The word chemistry derives from the word alchemy, which is found in various forms in European languages.

The word alchemy itself derives from the Arabic word al-kīmiyāʾ (الكيمياء), wherein al- is the definite article 'the'. The ultimate origin of the word is uncertain, but the Arabic term kīmiyāʾ (كيمياء) is likely derived from either the Ancient Greek word khēmeia (χημεία) or the similar khēmia (χημία).

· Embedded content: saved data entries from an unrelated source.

-- ==== Sys2Proof/Syntax.lean ====
section
/-! DEFINITION. The instructions of Wizar block form (R46 to R56) and the events of the machine: one constructor of
`Instr` for each row of the table of operations and events. An instruction carries its predication and targets (`Hdr`),
the fields of X and the fields of its second word; an event carries what identifies the thing it happens to. -/

namespace Sys2Proof

/-- Predication, the PR field (R47). -/
inductive Pred where
  | always | ifTrue | ifFalse
  deriving DecidableEq, Repr

/-- The operand side of a slot (R18, R48). -/
inductive Side where
  | a | b | c
  deriving DecidableEq, Repr

/-- A 9-bit target (R48): none, a write entry, or an operand slot of an instruction of the block. -/
inductive Target where
  | none
  | write (k : BitVec 5)
  | slot (side : Side) (idx : BitVec 7)
  deriving DecidableEq, Repr

/-- The fields every base word has (R46): predication and the two targets. -/
structure Hdr where
  pr : Pred
  t1 : Target
  t0 : Target
  deriving DecidableEq, Repr

/-- Conditions of CMP (R56). -/
inductive Cond where
  | eq | ne | lt | ge | ltu | geu
  deriving DecidableEq, Repr

/-- Conditions of TCMP (R56). -/
inductive TCond where
  | eq | ne | lt | ge | le | gt | un
  deriving DecidableEq, Repr

/-- Scope codes 0 to 4 (R56). -/
inductive Scope where
  | pe | quad | die | pkg | dom
  deriving DecidableEq, Repr

/-- The width of a scalar access (R56). -/
inductive Width where
  | byte | half | word | double
  deriving DecidableEq, Repr

/-- X of LD, LDR and LDPAIR: the width, and whether the value is sign-extended; a sign-extended doubleword (X = 7) is reserved. -/
structure LoadX where
  sx : Bool
  width : Width
  deriving DecidableEq, Repr

/-- The timelines (R258). -/
inductive Timeline where
  | tlc | tlm | tla | tls
  deriving DecidableEq, Repr

/-- The operations of ATOM and ATOMN (R55). -/
inductive AtomOp where
  | add | and | or | xor | min | max | minu | maxu | swap | cas
  deriving DecidableEq, Repr

/-- Kinds of CVT (R56). -/
inductive CvtKind where
  | sToF32 | sToF64 | uToF32 | uToF64 | f32ToS | f64ToS | f32ToU | f64ToU | f32ToF64 | f64ToF32 | f32ToElem | elemToF32
  deriving DecidableEq, Repr

/-- Rounding modes of the conversion word (R56, R142). -/
inductive RMode where
  | rne | rz | ru | rd | rs
  deriving DecidableEq, Repr

/-- X of MMA, MMAR and TMAC: init and the accumulator (R208). -/
structure AccX where
  init : Bool
  z : BitVec 3
  deriving DecidableEq, Repr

The Greek term khēmeia, meaning 'cast together', may refer to the art of alloying metals, from root words χύμα (khúma, 'fluid') and χέω (khéō, 'I pour'). Alternatively, khēmia may be derived from the ancient Egyptian name of Egypt, khem, khm, khame, or khmi, meaning 'blackness', likely in reference to the rich dark soil of the Nile river valley.

==Overview==
There are two main views on the derivation of the Greek word. According to one, the word comes from the greek χημεία (chimeía, meaning 'pouring' or 'infusion'), used in connection with the study of the juices of plants, and thence extended to chemical manipulations in general; this derivation accounts for the old-fashioned spellings chymist and chymistry. The other view traces it to khem or khame, hieroglyph khmi, which denotes black earth as opposed to barren sand, and was used by Plutarch as χημία (chimía); on this derivation, the word alchemy is explained as meaning 'the Egyptian art'. The first occurrence of the word is said to be in a treatise of Julius Firmicus, an astrological writer of the 4th century, but the prefix al- must be the addition of a later Arabic copyist. (Note: Among Alexandrian writers, alchemy was designated as hē tēs krusou te kai argurou poiēseōs teknē theia kai hiera or hē epistēmē hiera.) In English, works by Piers Plowman (1362) use the phrase experimentis of alconomye, with variants alkenemye and alknamye. The prefix al- began to be dropped about the middle of the 16th century.

===Egyptian origin===
According to the Egyptologist Wallis Budge, the Arabic word al-kīmiyaʾ actually means 'the Egyptian [science]', borrowing from the Coptic word for "Egypt", kēme (or its equivalent in the Medieval Bohairic dialect of Coptic, khēme). This Coptic word derives from Demotic kmỉ, itself from ancient Egyptian kmt. The ancient Egyptian word referred to the country, people, and the colour black (Egypt was the "Black Land", by contrast with the "Red Land", the surrounding desert); so this etymology could also explain the nickname "Egyptian black arts". However, according to Friedrich Mahn, this theory may be an example of folk etymology. Assuming an Egyptian origin, 'chemistry' is defined as follows:

Chemistry, from the ancient Egyptian word "khēmia" meaning transmutation of earth, is the science of matter at the atomic to molecular scale, dealing primarily with collections of atoms, such as molecules, crystals, and metals.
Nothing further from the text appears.